Go through the records and report each line holding the string "value".

*** LISTED RECORDS

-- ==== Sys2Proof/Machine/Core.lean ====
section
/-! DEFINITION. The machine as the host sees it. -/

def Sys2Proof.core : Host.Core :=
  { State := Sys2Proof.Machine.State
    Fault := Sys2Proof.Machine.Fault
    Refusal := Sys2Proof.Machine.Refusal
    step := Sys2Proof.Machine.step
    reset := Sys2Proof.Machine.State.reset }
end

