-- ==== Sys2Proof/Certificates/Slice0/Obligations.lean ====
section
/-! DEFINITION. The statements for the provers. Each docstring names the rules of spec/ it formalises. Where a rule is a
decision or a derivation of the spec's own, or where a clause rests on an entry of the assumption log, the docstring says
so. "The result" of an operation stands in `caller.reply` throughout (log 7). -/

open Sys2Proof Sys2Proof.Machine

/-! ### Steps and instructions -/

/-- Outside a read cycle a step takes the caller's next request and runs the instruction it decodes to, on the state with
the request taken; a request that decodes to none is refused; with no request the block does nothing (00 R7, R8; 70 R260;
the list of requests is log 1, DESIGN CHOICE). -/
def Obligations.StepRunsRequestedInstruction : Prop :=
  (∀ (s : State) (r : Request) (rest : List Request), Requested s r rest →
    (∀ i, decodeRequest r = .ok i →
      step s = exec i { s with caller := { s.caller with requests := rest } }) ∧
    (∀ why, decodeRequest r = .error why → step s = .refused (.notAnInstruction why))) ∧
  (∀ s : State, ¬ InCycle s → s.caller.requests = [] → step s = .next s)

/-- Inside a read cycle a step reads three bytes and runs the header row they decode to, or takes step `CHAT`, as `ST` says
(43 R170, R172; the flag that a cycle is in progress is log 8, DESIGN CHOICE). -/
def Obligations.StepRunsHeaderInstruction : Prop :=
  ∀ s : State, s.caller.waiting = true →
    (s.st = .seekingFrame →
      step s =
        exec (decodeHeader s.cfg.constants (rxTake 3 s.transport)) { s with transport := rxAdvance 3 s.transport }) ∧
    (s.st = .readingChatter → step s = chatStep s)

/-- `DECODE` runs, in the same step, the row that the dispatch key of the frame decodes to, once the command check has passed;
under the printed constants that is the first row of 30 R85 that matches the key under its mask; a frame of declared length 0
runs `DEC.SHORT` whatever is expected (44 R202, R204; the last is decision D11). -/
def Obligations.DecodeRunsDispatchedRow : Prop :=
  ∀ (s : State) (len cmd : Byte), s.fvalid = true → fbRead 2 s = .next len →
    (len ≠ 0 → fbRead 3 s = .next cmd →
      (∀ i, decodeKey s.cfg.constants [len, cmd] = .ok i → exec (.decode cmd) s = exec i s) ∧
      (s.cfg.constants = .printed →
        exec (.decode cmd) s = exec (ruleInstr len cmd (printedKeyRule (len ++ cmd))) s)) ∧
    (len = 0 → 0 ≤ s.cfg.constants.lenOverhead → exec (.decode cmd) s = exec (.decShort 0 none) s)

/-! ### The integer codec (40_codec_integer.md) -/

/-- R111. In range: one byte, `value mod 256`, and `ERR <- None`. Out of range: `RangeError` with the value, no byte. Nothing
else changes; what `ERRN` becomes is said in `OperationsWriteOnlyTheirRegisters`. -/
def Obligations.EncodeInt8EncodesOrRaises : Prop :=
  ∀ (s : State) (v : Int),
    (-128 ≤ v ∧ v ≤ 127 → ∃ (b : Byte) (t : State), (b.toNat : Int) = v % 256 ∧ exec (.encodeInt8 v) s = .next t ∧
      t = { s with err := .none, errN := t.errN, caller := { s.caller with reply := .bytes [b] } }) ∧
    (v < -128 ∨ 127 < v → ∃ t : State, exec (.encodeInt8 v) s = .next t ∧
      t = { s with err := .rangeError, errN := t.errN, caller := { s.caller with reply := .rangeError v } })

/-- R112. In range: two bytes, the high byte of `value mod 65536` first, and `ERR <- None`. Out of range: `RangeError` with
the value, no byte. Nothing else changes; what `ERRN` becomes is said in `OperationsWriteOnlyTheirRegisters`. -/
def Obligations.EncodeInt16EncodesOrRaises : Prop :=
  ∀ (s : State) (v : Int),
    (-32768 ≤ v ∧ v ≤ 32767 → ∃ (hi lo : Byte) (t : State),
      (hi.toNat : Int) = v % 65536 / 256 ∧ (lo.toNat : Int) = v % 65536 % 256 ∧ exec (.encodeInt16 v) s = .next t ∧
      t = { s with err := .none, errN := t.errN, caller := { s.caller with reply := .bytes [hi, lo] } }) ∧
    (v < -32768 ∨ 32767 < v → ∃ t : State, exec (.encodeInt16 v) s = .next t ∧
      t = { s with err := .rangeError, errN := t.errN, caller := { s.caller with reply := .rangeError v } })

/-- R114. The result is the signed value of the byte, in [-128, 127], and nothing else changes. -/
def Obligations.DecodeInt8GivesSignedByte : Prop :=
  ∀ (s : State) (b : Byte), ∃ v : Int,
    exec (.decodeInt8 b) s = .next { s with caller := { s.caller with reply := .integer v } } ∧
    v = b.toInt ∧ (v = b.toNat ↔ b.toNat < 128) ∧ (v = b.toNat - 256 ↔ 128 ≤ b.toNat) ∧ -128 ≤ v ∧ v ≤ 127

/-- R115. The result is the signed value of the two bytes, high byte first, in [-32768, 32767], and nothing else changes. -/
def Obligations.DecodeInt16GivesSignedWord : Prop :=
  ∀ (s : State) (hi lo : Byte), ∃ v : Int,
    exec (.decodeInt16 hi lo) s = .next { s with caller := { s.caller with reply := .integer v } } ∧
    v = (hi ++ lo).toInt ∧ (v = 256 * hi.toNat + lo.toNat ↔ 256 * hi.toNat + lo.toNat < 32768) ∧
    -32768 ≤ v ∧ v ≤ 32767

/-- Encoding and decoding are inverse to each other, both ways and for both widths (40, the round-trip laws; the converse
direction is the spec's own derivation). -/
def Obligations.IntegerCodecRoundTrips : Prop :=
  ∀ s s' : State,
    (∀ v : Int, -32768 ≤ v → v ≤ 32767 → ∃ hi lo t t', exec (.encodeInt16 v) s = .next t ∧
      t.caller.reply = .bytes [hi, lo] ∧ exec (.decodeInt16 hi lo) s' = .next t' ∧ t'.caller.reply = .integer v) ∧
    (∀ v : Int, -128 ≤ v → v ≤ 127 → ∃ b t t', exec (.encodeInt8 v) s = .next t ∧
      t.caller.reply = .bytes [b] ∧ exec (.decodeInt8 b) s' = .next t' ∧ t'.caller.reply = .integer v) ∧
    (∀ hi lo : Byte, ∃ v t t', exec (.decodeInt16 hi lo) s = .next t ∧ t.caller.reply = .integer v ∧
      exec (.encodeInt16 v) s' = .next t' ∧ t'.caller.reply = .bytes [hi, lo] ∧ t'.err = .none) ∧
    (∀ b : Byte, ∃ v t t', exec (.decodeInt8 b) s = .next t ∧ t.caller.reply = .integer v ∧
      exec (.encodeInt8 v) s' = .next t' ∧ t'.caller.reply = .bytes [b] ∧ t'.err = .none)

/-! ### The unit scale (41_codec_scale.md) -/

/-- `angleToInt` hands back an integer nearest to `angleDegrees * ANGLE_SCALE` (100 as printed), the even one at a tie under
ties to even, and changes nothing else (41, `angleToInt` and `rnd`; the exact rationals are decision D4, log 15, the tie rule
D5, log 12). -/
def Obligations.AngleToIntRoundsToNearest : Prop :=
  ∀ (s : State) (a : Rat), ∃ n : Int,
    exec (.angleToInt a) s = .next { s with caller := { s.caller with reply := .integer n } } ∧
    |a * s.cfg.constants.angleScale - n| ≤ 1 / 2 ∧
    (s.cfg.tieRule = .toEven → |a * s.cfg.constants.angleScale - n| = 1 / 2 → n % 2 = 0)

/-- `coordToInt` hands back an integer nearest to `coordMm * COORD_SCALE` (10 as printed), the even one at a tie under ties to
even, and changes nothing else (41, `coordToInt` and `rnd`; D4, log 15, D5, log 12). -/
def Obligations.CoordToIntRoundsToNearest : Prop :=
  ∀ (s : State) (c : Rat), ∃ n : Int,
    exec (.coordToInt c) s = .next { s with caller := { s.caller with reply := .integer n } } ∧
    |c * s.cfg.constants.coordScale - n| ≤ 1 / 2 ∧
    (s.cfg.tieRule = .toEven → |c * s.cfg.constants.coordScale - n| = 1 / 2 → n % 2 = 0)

******

▶ **REPLY TO THE EXERCISE**:
/-- R111. In range: one byte, `value mod 256`, and `ERR <- None`. Out of range: `RangeError` with the value, no byte. Nothing
/-- R112. In range: two bytes, the high byte of `value mod 65536` first, and `ERR <- None`. Out of range: `RangeError` with
the value, no byte. Nothing else changes; what `ERRN` becomes is said in `OperationsWriteOnlyTheirRegisters`. -/
/-- R114. The result is the signed value of the byte, in [-128, 127], and nothing else changes. -/
/-- R115. The result is the signed value of the two bytes, high byte first, in [-32768, 32767], and nothing else changes. -/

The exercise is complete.